A short story for our times
Andrew panicked a little when he realised his son wasn’t in the house, and breathed an enormous sigh of relief when he spotted him in the back garden. “What are you doing, Mikey?” he called. His six-year son, seemingly oblivious to his presence, was digging a large hole with impressive vigour. Shovelling grass, soil and stones into an ever-growing pile, the boy was carrying out the frantic excavations as if his life depended on it.
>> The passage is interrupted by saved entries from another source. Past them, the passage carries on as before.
-- ==== Sys2Proof/Safety.lean ====
section
/-! DEFINITION. What claims are stated in: the kinds of commands, and for each block what a state that a run reaches
satisfies. -/

namespace Sys2Proof

/-! ## Kinds of commands -/

/-- The two commands of the power-on reset input (R180). -/
def Instr.isPower : Instr → Bool
  | .powerOn _ _ _ => true
  | .powerOnResetAsserted _ => true
  | _ => false

/-- The commands that bring a received frame (R155). -/
def Instr.bringsFrame : Instr → Bool
  | .statusRecord _ _ => true
  | .duplicateRecord _ _ => true
  | .consistRecord _ _ => true
  | .ackCause _ _ => true
  | .isolate _ _ => true
  | .restore _ _ => true
  | .unlockEnable _ _ => true
  | .unlock _ _ => true
  | .clearArcs _ _ => true
  | .restart _ _ => true
  | .frameDiscarded _ _ _ => true
  | _ => false

/-- The commands of the line sense unit (R30, R34). -/
def Instr.isLineSense : Instr → Bool
  | .lineSample _ _ => true
  | .gateEnd => true
  | _ => false

/-- The commands of the arc monitor (R106, R112). -/
def Instr.isArc : Instr → Bool
  | .currentSample _ _ _ => true
  | .assessmentExpiry => true
  | _ => false

/-- The commands that write a lockout cell, or begin or end such a write, of their own (R15, R23). -/
def Instr.isCell : Instr → Bool
  | .autoDrop _ => true
  | .cellWriteComplete _ _ _ => true
  | _ => false

/-- The commands that age or remove a peer table entry (R44, R46). -/
def Instr.agesTable : Instr → Bool
  | .entryStale _ => true
  | .entryRemoval _ => true
  | _ => false

namespace Machine

/-! ## Pantograph drive -/

/-- The angle stays in its range and reads 0 while the rest switch is closed (R4). -/
def Drive.angleOk (d : Drive) : Prop := d.angle ≤ 4095 ∧ (d.restClosed = true → d.angle = 0)

/-- The valve outputs follow the state (R8), and the target lies in its range (R7). -/
def Drive.valvesOk (d : Drive) : Prop :=
  250 ≤ d.target ∧ d.target ≤ 550 ∧
    (d.state = .down ∨ d.state.inBid = true → d.setpoint = .held 0 ∧ d.dump = false) ∧
    (d.state.up = true → d.setpoint = .held d.target ∧ d.dump = false) ∧
    (d.state = .fallingFast ∨ d.state = .dropped → d.setpoint = .held 0 ∧ d.dump = true)

/-- Flags, tag and timers stand only in the states that use them (R1, R2, R9, R10, R13, R14, R16, R18, R20), and FALLING and
DROPPED end at the rest (R16, R20). -/
def Drive.courseOk (d : Drive) : Prop :=
  (d.fitted = false → d.state = .down) ∧
    (d.state = .down → d.tag = none) ∧
    (d.state.inBid = true ∨ d.state.up = true → d.tag.isSome = true) ∧
    (d.capture = true ↔ d.state = .contact) ∧
    (d.armed = true → d.state.up = true) ∧
    (d.dropInterval.isSome = true → d.armed = true) ∧
    (d.raiseTimer.isSome = true → d.state = .rising) ∧
    (d.wireLoss.isSome = true → d.state = .contact) ∧
    (d.breakerWait.isSome = true → d.state = .fallingNormal) ∧
    (d.lowerTimer.isSome = true → d.state.falling = true) ∧
    (d.dropTimer.isSome = true → d.state = .dropped) ∧
    (d.state.falling = true ∨ d.state = .dropped → d.restClosed = false)

def State.anglesOk (s : State) : Prop := s.drive1.angleOk ∧ s.drive2.angleOk
def State.valvesOk (s : State) : Prop := s.drive1.valvesOk ∧ s.drive2.valvesOk
def State.coursesOk (s : State) : Prop := s.drive1.courseOk ∧ s.drive2.courseOk

/-! ## Line sense unit -/

/-- The counters of the gate in progress and the runs lie in their ranges (2.1). -/
def State.senseOk (s : State) : Prop :=
  s.sense.position ≤ 480 ∧ s.sense.crossings ≤ 63 ∧ s.sense.sum ≤ 600 * s.sense.position ∧
    s.sense.unknownRun ≤ 255 ∧ s.sense.deadRun ≤ 255 ∧ (s.sense.older.isSome = true → s.sense.newer.isSome = true)

/-! ## Peer view -/

/-- The peer table holds addresses 1..16 other than the own, no two the same (R43). -/
def State.tableOk (s : State) : Prop :=
  s.view.table.Pairwise (fun x y => x.address < y.address) ∧
    ∀ e ∈ s.view.table, 1 ≤ e.address ∧ e.address ≤ 16 ∧ e.address ≠ s.start.address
Mikey was digging in the centre of the lawn. Whilst Andrew would be the first to admit that the lawn was scrubby, with dandelions sprinkled throughout, the sight of a hole appearing in the middle shocked him.
“I’m going to find Mummy,” said Mikey.
“But Mummy’s in England.”
“That’s why I’m digging,” Mikey replied. “I looked at my globe and England is on the other side of the world, so I just need to go down a long way.”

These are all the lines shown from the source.